I remember when we first got married and I went to the priest who married us and complained that my husband wasn’t doing his share. Father Earlie Clemmons asked, “Candace, could you do more?” I looked at him like he was plum crazy because the point of my complaint was that I wanted him, my husband, to do more…however, I simply answered after careful consideration, “Yes. I could do more.”

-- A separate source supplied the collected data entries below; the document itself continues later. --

/-! ## Memory and admission -/

/-- Settles O16: the byte written reads back, since the memory is canonical; another is as before. -/
theorem memoryReadAfterWrite : Obligations.MemoryReadAfterWrite := by
  intro m a b v hm
  split
  · rename_i hab
    rw [hab]
    exact Memory.read_write_same hm a v
  · rename_i hab
    exact Memory.read_write_other m v hab

theorem regionHolds_iff (g : Region) (a : Nat) : regionHolds g a = true ↔ g.base ≤ a ∧ a < g.base + g.size := by
  simp [regionHolds]

/-- Settles O17: `ADDR_W` is 32, and `MemAdmit` is the union of its regions. -/
theorem admissionOfBufferRequests : Obligations.AdmissionOfBufferRequests := by
  intro p a
  simp only [admits, Bool.and_eq_true, decide_eq_true_eq, List.any_eq_true, regionHolds_iff]
  rfl

/-! ## Register accesses that are not admitted -/

/-- An access of another width or at another offset reaches no register (R54). -/
theorem regAt_eq_none {width offset : Nat}
    (h : ¬(width = 32 ∧ (offset = 0x00 ∨ offset = 0x04 ∨ offset = 0x08 ∨ offset = 0x0C))) :
    regAt width offset = none := by
  unfold regAt
  by_cases hw : width = 32
  · have ho : ¬(offset = 0x00 ∨ offset = 0x04 ∨ offset = 0x08 ∨ offset = 0x0C) := fun ho => h ⟨hw, ho⟩
    simp only [not_or] at ho
    simp [ho]
  · simp [hw]

/-- Settles O10: the access reaches no register. -/
theorem otherRegisterAccessesAreStuck : Obligations.OtherRegisterAccessesAreStuck := by
  intro s width offset w rest h
  have hreg := regAt_eq_none h
  refine ⟨fun hhost => ?_, fun hhost => ?_⟩
  · simp only [step, hhost, hostStep, hreg]
  · simp only [step, hhost, hostStep, hreg]

/-! ## At the first byte that is not admitted -/

/-- Settles O35: the sending loop, with no slot before it. -/
theorem sendBytesAtUnadmittedByte : Obligations.SendBytesAtUnadmittedByte := by
  intro n k s hk h hn
  obtain ⟨t, hx, ht, -⟩ := sendSpan_unadmitted (Slots.none s.cfg false (Run.start (s.begin 0x03#8))) hk h hn
  rw [List.length_nil, Nat.zero_add] at hx
  exact ⟨t, hx, ht.slots, ht.result, ht.cmdErr, ht.sameBytes, ht.noDraws⟩

/-- Settles O44: the sending loop, after the eight slots of Match-ROM. -/
theorem selectDeviceAtUnadmittedByte : Obligations.SelectDeviceAtUnadmittedByte := by
  intro k s hk h hn
  obtain ⟨t, hx, ht, -⟩ :=
    sendSpan_unadmitted (Slots.sendByteSlots s.cfg s.cfg.matchRomCmd (Run.start (s.begin 0x06#8))) hk h hn
  rw [length_encodeByte] at hx
  exact ⟨t, hx, ht.slots, ht.result, ht.cmdErr, ht.sameBytes, ht.noDraws⟩

/-- Settles O40: the receiving loop; what it stores is read back by `storeFrom_same` and `storeFrom_other`. -/
theorem recvBytesAtUnadmittedByte : Obligations.RecvBytesAtUnadmittedByte := by
  intro n k s hk h hn
  obtain ⟨t, hx, ht, hmem, -⟩ := recvSpan_unadmitted (opc := 0x05#8) hk h hn
  refine ⟨t, _, hx, rfl, ht.slots, fun hwf j hj => ?_, fun a ha => ?_, ht.result, ht.cmdErr⟩
  · rw [hmem]
    simpa [effAddr] using storeFrom_same s.addr.toNat 0 _ hwf hj
  · rw [hmem]
    exact storeFrom_other _ _ _ _ (by simpa [effAddr] using ha)

/-! ## Where a command stops -/

/-- How a command that reaches `n` buffer bytes from `s` can end: with a next state, or stuck at the first of the bytes
that is not admitted (R53, R225). -/
inductive EndsWithin (n : Nat) (s : State) : Host.Outcome State Fault Refusal → Prop where
  | next (t : State) : EndsWithin n s (.next t)
  | stuck (k : Nat) (held : State) (hk : k < n) (hn : admits s.cfg (s.addr.toNat + k) = false)
      (h : ∀ j < k, admits s.cfg (s.addr.toNat + j) = true) :
      EndsWithin n s (.fault (.bufferStuck (s.addr.toNat + k) held))

/-- It is enough to say how the command ends on an admitted buffer and at a first byte that is not admitted. -/
theorem EndsWithin.ofFirst {n : Nat} {s : State} {o : Host.Outcome State Fault Refusal}
    (hadm : (∀ j < n, admits s.cfg (s.addr.toNat + j) = true) → ∃ t, o = .next t)
    (hfirst : ∀ k < n, (∀ j < k, admits s.cfg (s.addr.toNat + j) = true) →
      admits s.cfg (s.addr.toNat + k) = false →
        ∃ t, o = .next t ∨ o = .fault (.bufferStuck (s.addr.toNat + k) t)) :
    EndsWithin n s o := by
  rcases admitted_or_first s.cfg s.addr.toNat n with h | ⟨k, hk, h, hn⟩
  · obtain ⟨t, rfl⟩ := hadm h
    exact .next t
  · obtain ⟨t, rfl | rfl⟩ := hfirst k hk h hn
    · exact .next t
    · exact .stuck k t hk hn h

theorem endsWithin_sendSpan {s : State} {opc : Byte} {txs0 : List Byte} {r0 : Run} (n : Nat)
    (e0 : Slots s.cfg false txs0 (Run.start (s.begin opc)) r0) :
    EndsWithin n s (Run.sendSpan s.cfg s.base n 0 r0).finish := by
  refine .ofFirst (fun h => ⟨_, Run.finish_next (SlotsFrom.sendSpan e0 h).stuckAt⟩) (fun k hk h hn => ?_)
  obtain ⟨t, hx, -, -⟩ := sendSpan_unadmitted e0 hk h hn
  exact ⟨t, by rw [hx]; exact ite_eq_or_eq _ _ _⟩

theorem endsWithin_recvSpan (s : State) (opc : Byte) (n : Nat) :
    EndsWithin n s (Run.recvSpan s.cfg s.base n 0 (Run.start (s.begin opc))).finish := by
  refine .ofFirst (fun h => ?_) (fun k hk h hn => ?_)
  · obtain ⟨t, hx, -⟩ := recvSpan_admitted (opc := opc) h
    exact ⟨t, hx⟩
  · obtain ⟨t, hx, -⟩ := recvSpan_unadmitted (opc := opc) hk h hn
    exact ⟨t, by rw [hx]; exact ite_eq_or_eq _ _ _⟩

theorem endsWithin_execCrc8 (n : Nat) (s : State) : EndsWithin n s (execCrc8 n s) := by
  refine .ofFirst (fun h => ?_) (fun k hk h hn => ?_)
  · obtain ⟨q, -, hx⟩ := crcSpan_admitted h
    exact ⟨_, hx⟩
  · obtain ⟨q, -, hx⟩ := crcSpan_unadmitted hk h hn
    exact ⟨_, .inr hx⟩

/-- How each command can end. -/
theorem exec_endsWithin (i : Instr) (s : State) : EndsWithin (bufferBytes i) s (exec i s) := by
  cases i with
  | reset => exact .next _
  | sendByte b => exact .next _
  | sendBytes n => exact endsWithin_sendSpan n (Slots.none s.cfg false (Run.start (s.begin 0x03#8)))
  | recvByte => exact .next _
  | recvBytes n => exact endsWithin_recvSpan s 0x05#8 n
  | selectDevice =>
    exact endsWithin_sendSpan Config.romLen
      (Slots.sendByteSlots s.cfg s.cfg.matchRomCmd (Run.start (s.begin 0x06#8)))
  | selectAll => exact .next _
  | writeBit b => exact .next _
  | readBit => exact .next _
  | crc8 n => exact endsWithin_execCrc8 n s
  | encodeBit b => exact .next _
  | decodeBit x => exact .next _

/-- Settles O47, from how each command can end. -/
theorem commandsStopOnlyAtUnadmittedBytes : Obligations.CommandsStopOnlyAtUnadmittedBytes := by
  intro i s
  have hends := exec_endsWithin i s
  generalize exec i s = o at hends ⊢
  cases hends with
  | next t => exact ⟨fun _ => nofun, fun _ => nofun⟩
  | stuck k held hk hn h =>
    refine ⟨fun f hf => ?_, fun _ => nofun⟩
    cases hf
    exact ⟨k, held, rfl, hk, hn, h⟩

/-! ## What a command writes -/

/-- Settles O50: RESET stores nothing, and every other command only the bytes of `DataCommand`, none unless it is
RECV_BYTES. -/
theorem onlyRecvBytesWritesMemory : Obligations.OnlyRecvBytesWritesMemory := by
  intro i s t hx
  by_cases hi : i = .reset
  · subst hi
    obtain ⟨u, hu, rfl⟩ := execReset_next hx
    refine ⟨fun _ => nofun, fun _ a => ?_⟩
    rw [afterResetSlot_mem, hu.mem]
  · obtain ⟨bs, hmem, -, hlen⟩ := (exec_next hi hx).stores
    rw [SameBytes, hmem]
    refine ⟨fun n hn a ha => ?_, fun hn a => ?_⟩
    · subst hn
      exact storeFrom_other _ _ _ _ (fun k hk => by simpa [effAddr] using ha k (lt_of_lt_of_le hk hlen))
    · split at hlen
      · exact absurd rfl (hn _)
      · rw [List.length_eq_zero_iff.1 (Nat.le_zero.1 hlen)]
        rfl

In marriage, we have to learn what the needs are of our Significant Other (equally significant, of course) and adjust our thinking to meet their needs. They may require:
1. Words of Affirmation (use words which uplift your companion);
2. Quality Time (choose to give your spouse your undivided attention);
3. Acts of Service (take on a chore which would normally be done by your spouse);
4. Receiving Gifts (memento/symbol of love); and/or
5. Physical Touch (intimacy/coddling).
All of these simple, yet meaningful, acts can make the difference between a lifetime of happiness and a lifetime of misery. Me, personally, I choose the former, because he’s worth it and I love me some him.
Most importantly, he and I came to the conclusion, after many difficult trials and tribulations, in order to love each other the best way we could was by loving and placing God as the head of our life and our marriage. Who could go wrong with God as the focus?
Thank you for walking with me on this Pathway to Spiritual Rebirth.
Merry Christmas everyone. I love you but GOD loves you best.